The Dow Jones Industrial Average is up after closing on Friday at 33,203.03. News from China lifted the mood ahead of the opening as the country upwardly revised its 2021 GDP estimate to 8.4% from 8.1%. Also, the government continues to ease covid-related restrictions, which will mitigate the negative impact limitations had on the economy. Finally, the China Immigration Administration announced it would resume issuing visas for mainland citizens travelling abroad.

Shares of China-based companies that trade in the US were up in premarket trading. However, shares of NIO started the day roughly 6.5% down after cutting its fourth-quarter delivery forecast, reporting supply-chain issues due to the latest Coronavirus outbreak in the Asian giant.  

As the session unwound, the DJIA was the only index to trade in the green, with its counterparts posting modest losses. Heading into the Asian opening, the DJIA retains most of its intraday gains. 
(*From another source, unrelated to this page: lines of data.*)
@[simp] theorem State.seeInput_frame (s : State) (k : Nat) : (s.seeInput k).pending = s.pending ∧ (s.seeInput k).mem = s.mem ∧
    (s.seeInput k).fuses = s.fuses := by
  unfold State.seeInput
  dsimp only
  split
  · split <;> simp
  · simp

@[simp] theorem State.sourceTick_frame (s : State) (k : Nat) : (s.sourceTick k).pending = s.pending ∧ (s.sourceTick k).mem = s.mem ∧
    (s.sourceTick k).fuses = s.fuses := by
  unfold State.sourceTick
  split <;> simp

theorem State.timerWrite_frame (s : State) (i : Initiator) (k o : Nat) (f : State → State)
    (hf : (f s).pending = s.pending ∧ (f s).mem = s.mem ∧ (f s).fuses = s.fuses) : (s.timerWrite i k o f).pending = s.pending ∧ (s.timerWrite i k o f).mem = s.mem ∧ (s.timerWrite i k o f).fuses = s.fuses := by
  unfold State.timerWrite
  split <;> simp [hf]

@[simp] theorem State.tcCmd_frame (s : State) (k : Nat) (v : Word) : (State.tcCmd s k v).pending = s.pending ∧
    (State.tcCmd s k v).mem = s.mem ∧ (State.tcCmd s k v).fuses = s.fuses := by
  simp [State.tcCmd]

@[simp] theorem State.writeCmp_frame (s : State) (k j : Nat) (v : Word) :
    (State.writeCmp s k j v).pending = s.pending ∧ (State.writeCmp s k j v).mem = s.mem ∧
    (State.writeCmp s k j v).fuses = s.fuses := by
  simp [State.writeCmp]

@[simp] theorem State.captureTimer_frame (s : State) (k : Nat) (level : Bool) :
    (State.captureTimer s k level).pending = s.pending ∧ (State.captureTimer s k level).mem = s.mem ∧
    (State.captureTimer s k level).fuses = s.fuses := by
  simp [State.captureTimer]

@[simp] theorem State.writeCapcfg_frame (s : State) (k : Nat) (v : Word) :
    (State.writeCapcfg s k v).pending = s.pending ∧ (State.writeCapcfg s k v).mem = s.mem ∧
    (State.writeCapcfg s k v).fuses = s.fuses := by
  simp [State.writeCapcfg]

@[simp] theorem State.writeTcCtrl_frame (s : State) (i : Initiator) (k : Nat) (v : Word) :
    (State.writeTcCtrl s i k v).pending = s.pending ∧ (State.writeTcCtrl s i k v).mem = s.mem ∧
    (State.writeTcCtrl s i k v).fuses = s.fuses := by
  unfold State.writeTcCtrl
  (repeat' split)
  all_goals (simp)

@[simp] theorem State.writeTcLink_frame (s : State) (i : Initiator) (k : Nat) (v : Word) :
    (State.writeTcLink s i k v).pending = s.pending ∧ (State.writeTcLink s i k v).mem = s.mem ∧
    (State.writeTcLink s i k v).fuses = s.fuses := by
  unfold State.writeTcLink
  (repeat' split)
  all_goals (simp)

@[simp] theorem State.resetTimer_frame (s : State) (k : Nat) : (State.resetTimer s k).pending = s.pending ∧
    (State.resetTimer s k).mem = s.mem ∧ (State.resetTimer s k).fuses = s.fuses := by
  simp [State.resetTimer]

@[simp] theorem State.fireAlarm_frame (s : State) : (s.fireAlarm).pending = s.pending ∧ (s.fireAlarm).mem = s.mem ∧
    (s.fireAlarm).fuses = s.fuses := by
  unfold State.fireAlarm
  split <;> simp

@[simp] theorem State.setTally_frame (s : State) (lo : Word) : (State.setTally s lo).pending = s.pending ∧
    (State.setTally s lo).mem = s.mem ∧ (State.setTally s lo).fuses = s.fuses := by
  simp [State.setTally]

/-! ### Operations of Machine/Beam.lean -/

@[simp] theorem State.modPort_frame (s : State) (p : Nat) (f : Stage → Stage) :
    (State.modPort s p f).pending = s.pending ∧ (State.modPort s p f).mem = s.mem ∧
    (State.modPort s p f).fuses = s.fuses := by
  unfold State.modPort
  (repeat' split)
  all_goals (simp)

@[simp] theorem State.setDregs_frame (s : State) (a : Nat) (ws : List Word) :
    (s.setDregs a ws).pending = s.pending ∧ (s.setDregs a ws).mem = s.mem ∧ (s.setDregs a ws).fuses = s.fuses := by
  induction ws generalizing s a with
  | nil => exact ⟨rfl, rfl, rfl⟩
  | cons w r ih => simp [State.setDregs, ih]

/-! ### Operations of Machine/Facet.lean -/

theorem State.recordReads_kept (s : State) (i initiator lindex : Nat) (r : Source) (reads : List (Nat × Nat)) :
    Kept s (State.recordReads s i initiator lindex r reads) := by
  have h1 : Kept s ((r.blocked reads).foldl (fun s a => s.blockOut i initiator lindex a false) s) :=
    foldl_kept _ (fun s a => kept_of_same (by simp) (by simp) (by simp)) _ _
  unfold State.recordReads
  exact h1.trans ⟨(State.readWords_frame _ _ _).1, (State.readWords_frame _ _ _).2, fun h => State.readWords_wf _ _ _ h⟩

@[simp] theorem State.recordReads_frame (s : State) (i initiator lindex : Nat) (r : Source) (reads :
    List (Nat × Nat)) : (State.recordReads s i initiator lindex r reads).pending = s.pending ∧
    (State.recordReads s i initiator lindex r reads).fuses = s.fuses :=
  ⟨(State.recordReads_kept s i initiator lindex r reads).1, (State.recordReads_kept s i initiator lindex r reads).2.1⟩

@[simp] theorem State.recordReads_wf (s : State) (i initiator lindex : Nat) (r : Source) (reads : List (Nat × Nat))
    (hm : Memory.wf s.mem = true) : Memory.wf (State.recordReads s i initiator lindex r reads).mem = true :=
  (State.recordReads_kept s i initiator lindex r reads).2.2 hm

/-! ### Operations of Machine/Prism.lean -/

@[simp] theorem State.watchMem_frame (s : State) (i a n : Nat) : (State.watchMem s i a n).pending = s.pending ∧
    (State.watchMem s i a n).mem = s.mem ∧ (State.watchMem s i a n).fuses = s.fuses := by
  simp [State.watchMem]

@[simp] theorem State.writePlane_frame (s : State) (i y w : Nat) (es : List (Nat × Nat)) :
    (State.writePlane s i y w es).pending = s.pending ∧ (State.writePlane s i y w es).fuses = s.fuses := by
  unfold State.writePlane
  dsimp only
  (repeat' split)
  all_goals (simp [State.draw, *])

@[simp] theorem State.writePlane_wf (s : State) (i y w : Nat) (es : List (Nat × Nat)) (hm :
    Memory.wf s.mem = true) : Memory.wf (State.writePlane s i y w es).mem = true := by
  unfold State.writePlane
  dsimp only
  (repeat' split)
  all_goals (simp_all [State.draw])

/-! ### Operations of Machine/Chord.lean -/

theorem chordStep_frame (op : Nat) (i : Nat) (s : State) (f : Nat → State → State)
    (hf : ∀ n, (f n s).pending = s.pending ∧ (f n s).mem = s.mem ∧ (f n s).fuses = s.fuses) (t : State) (h : chordStep op i s f = .next t) : t.pending = s.pending ∧ t.mem = s.mem ∧ t.fuses = s.fuses := by
  unfold chordStep at h
  dsimp only at h
  split at h <;> cases h
  · exact hf _
  · exact ⟨rfl, rfl, rfl⟩

@[simp] theorem State.modChord_frame (st : State) (s : Nat) (f : Chord → Chord) :
    (State.modChord st s f).pending = st.pending ∧ (State.modChord st s f).mem = st.mem ∧
    (State.modChord st s f).fuses = st.fuses := by
  simp [State.modChord]

@[simp] theorem State.chordWait_frame (st : State) (s : Nat) (w : Nat) :
    (State.chordWait st s w).pending = st.pending ∧ (State.chordWait st s w).mem = st.mem ∧
    (State.chordWait st s w).fuses = st.fuses := by
  simp [State.chordWait, State.draw]

@[simp] theorem State.chordSend_frame (st : State) (s off : Nat) (v m : Word) :
    (State.chordSend st s off v m).pending = st.pending ∧ (State.chordSend st s off v m).mem = st.mem ∧
    (State.chordSend st s off v m).fuses = st.fuses := by
  simp [State.chordSend, State.draw]

@[simp] theorem State.countQi_frame (s : State) (i q : Nat) (rising : Bool) :
    (State.countQi s i q rising).pending = s.pending ∧ (State.countQi s i q rising).mem = s.mem ∧
    (State.countQi s i q rising).fuses = s.fuses := by
  simp [State.countQi]

@[simp] theorem State.qiEdge_frame (s : State) (i q : Nat) (rising : Bool) :
    (State.qiEdge s i q rising).pending = s.pending ∧ (State.qiEdge s i q rising).mem = s.mem ∧
    (State.qiEdge s i q rising).fuses = s.fuses := by
  simp [State.qiEdge]

@[simp] theorem State.writeQiCfg_frame (s : State) (n q : Nat) (v : Word) :
    (State.writeQiCfg s n q v).pending = s.pending ∧ (State.writeQiCfg s n q v).mem = s.mem ∧
    (State.writeQiCfg s n q v).fuses = s.fuses := by
  simp [State.writeQiCfg]

/-! ### Operations of Machine/Sound.lean -/

/-! ### Operations of Machine/VineOps.lean -/

@[simp] theorem State.modDrive_frame (s : State) (d : Nat) (f : Drive → Drive) :
    (State.modDrive s d f).pending = s.pending ∧ (State.modDrive s d f).mem = s.mem ∧
    (State.modDrive s d f).fuses = s.fuses := by
  simp [State.modDrive]

@[simp] theorem State.putCmd_frame (s : State) (d : Nat) (x : NvmeCmd) : (State.putCmd s d x).pending = s.pending ∧
    (State.putCmd s d x).mem = s.mem ∧ (State.putCmd s d x).fuses = s.fuses := by
  simp [State.putCmd]

@[simp] theorem State.issueChan_frame (s : State) (c n : Nat) : ((s.issueChan c n).2).pending = s.pending ∧ ((s.issueChan c n).2).mem = s.mem ∧
    ((s.issueChan c n).2).fuses = s.fuses := by
  induction n generalizing s with
  | zero => exact ⟨rfl, rfl, rfl⟩
  | succ n ih =>
    unfold State.issueChan
    (repeat' split) <;> simp [ih]

@[simp] theorem State.issueLine_frame (s : State) (shut l : List Nat) : (s.issueLine shut l).pending = s.pending ∧ (s.issueLine shut l).mem = s.mem ∧
    (s.issueLine shut l).fuses = s.fuses := by
  induction l generalizing s shut with
  | nil => exact ⟨rfl, rfl, rfl⟩
  | cons c r ih =>
    unfold State.issueLine
    split
    · exact ih _ _
    · dsimp only; simp [ih]

@[simp] theorem State.issueAll_frame (s : State) : (State.issueAll s).pending = s.pending ∧
    (State.issueAll s).mem = s.mem ∧ (State.issueAll s).fuses = s.fuses := by
  simp [State.issueAll]

theorem State.groupRead_kept (s : State) (g a n : Nat) : Kept s ((s.groupRead g a n).2.2) := by
  unfold State.groupRead
  split
  · exact kept_of_same (by simp) (by simp) (by simp)
  · exact ⟨by simp, by simp, fun h => by simp [h]⟩

@[simp] theorem State.groupRead_frame (s : State) (g a n : Nat) : ((s.groupRead g a n).2.2).pending = s.pending ∧ ((s.groupRead g a n).2.2).fuses = s.fuses :=
  ⟨(State.groupRead_kept s g a n).1, (State.groupRead_kept s g a n).2.1⟩

@[simp] theorem State.groupRead_wf (s : State) (g a n : Nat) (hm : Memory.wf s.mem = true) : Memory.wf ((s.groupRead g a n).2.2).mem = true := (State.groupRead_kept s g a n).2.2 hm

theorem State.groupWrite_kept (s : State) (g a : Nat) (bs : List Byte) : Kept s (s.groupWrite g a bs) := by
  unfold State.groupWrite
  split
  · exact kept_of_same (by simp) (by simp) (by simp)
  · exact ⟨by simp, by simp, fun h => by simp [h]⟩

@[simp] theorem State.groupWrite_frame (s : State) (g a : Nat) (bs : List Byte) : (s.groupWrite g a bs).pending = s.pending ∧ (s.groupWrite g a bs).fuses = s.fuses :=
  ⟨(State.groupWrite_kept s g a bs).1, (State.groupWrite_kept s g a bs).2.1⟩

@[simp] theorem State.groupWrite_wf (s : State) (g a : Nat) (bs : List Byte) (hm : Memory.wf s.mem = true) : Memory.wf (s.groupWrite g a bs).mem = true := (State.groupWrite_kept s g a bs).2.2 hm

@[simp] theorem State.startStore_frame (s : State) (c : Nat) : (State.startStore s c).pending = s.pending ∧
    (State.startStore s c).mem = s.mem ∧ (State.startStore s c).fuses = s.fuses := by
  unfold State.startStore
  dsimp only
  (repeat' split)
  all_goals (simp [*])

@[simp] theorem State.dropCmds_frame (s : State) (c : Nat) : (State.dropCmds s c).pending = s.pending ∧
    (State.dropCmds s c).mem = s.mem ∧ (State.dropCmds s c).fuses = s.fuses := by
  simp [State.dropCmds]

@[simp] theorem State.setRing_frame (s : State) (g n : Nat) (r : RingCtx) :
    (State.setRing s g n r).pending = s.pending ∧ (State.setRing s g n r).mem = s.mem ∧
    (State.setRing s g n r).fuses = s.fuses := by
  simp [State.setRing]

@[simp] theorem State.dropRing_frame (s : State) (g n : Nat) : (State.dropRing s g n).pending = s.pending ∧
    (State.dropRing s g n).mem = s.mem ∧ (State.dropRing s g n).fuses = s.fuses := by
  simp [State.dropRing]

@[simp] theorem State.writeCtx_frame (s : State) (g n : Nat) (r : RingCtx) (o k : Nat) :
    (State.writeCtx s g n r o k).pending = s.pending ∧ (State.writeCtx s g n r o k).fuses = s.fuses := by
  simp [State.writeCtx]

@[simp] theorem State.writeCtx_wf (s : State) (g n : Nat) (r : RingCtx) (o k : Nat) (hm : Memory.wf s.mem = true) :
    Memory.wf (State.writeCtx s g n r o k).mem = true := by
  simp [State.writeCtx, *]

@[simp] theorem State.badBell_frame (s : State) (g n i : Nat) : (State.badBell s g n i).pending = s.pending ∧
    (State.badBell s g n i).mem = s.mem ∧ (State.badBell s g n i).fuses = s.fuses := by
  simp [State.badBell]

theorem State.makeRoom_frame (s : State) (g : Nat) : ∀ t, State.makeRoom s g = some t → t.pending = s.pending ∧
    t.fuses = s.fuses := by
  unfold State.makeRoom
  dsimp only
  (repeat' split)
  all_goals (simp [*])

theorem State.makeRoom_wf (s : State) (g : Nat) (hm : Memory.wf s.mem = true) :
    ∀ t, State.makeRoom s g = some t → Memory.wf t.mem = true := by
  unfold State.makeRoom
  dsimp only
  (repeat' split)
  all_goals (simp [*])

@[simp] theorem State.chanFlag_frame (s : State) (c i : Nat) : (State.chanFlag s c i).pending = s.pending ∧
    (State.chanFlag s c i).mem = s.mem ∧ (State.chanFlag s c i).fuses = s.fuses := by
  simp [State.chanFlag]

@[simp] theorem State.endEntry_frame (s : State) (g n code : Nat) :
    (State.endEntry s g n code).pending = s.pending ∧ (State.endEntry s g n code).fuses = s.fuses := by
  simp [State.endEntry]

@[simp] theorem State.endEntry_wf (s : State) (g n code : Nat) (hm : Memory.wf s.mem = true) :
    Memory.wf (State.endEntry s g n code).mem = true := by
  simp [State.endEntry, *]

@[simp] theorem State.statusRecord_frame (s : State) (c code : Nat) :
    (State.statusRecord s c code).pending = s.pending ∧ (State.statusRecord s c code).fuses = s.fuses := by
  simp [State.statusRecord]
DJIA extends its recovery but remains far from bullish, developing below a bearish 20-day SMA at around 33,652. The longer moving averages stand far below the current level, although directionless and running parallel, reflecting limited buying strength. At the same time, technical indicators advance but remain within negative levels, in line with the absence of upward momentum. The daily high at 33,481 provides resistance ahead of the November 14 low at 33,569, followed by the mentioned SMA. 

The near-term picture is neutral, with the index trading below its 100 and 200 SMAs in the 4-hour chart and technical indicators pivoting around their midlines. Friday’s high at 33,275 is the immediate support level to watch, followed by Tuesday’s low at 33,111. Once below the latter, the decline could extend towards the 32,900 price zone, particularly if the psychological 33,000 threshold gives up.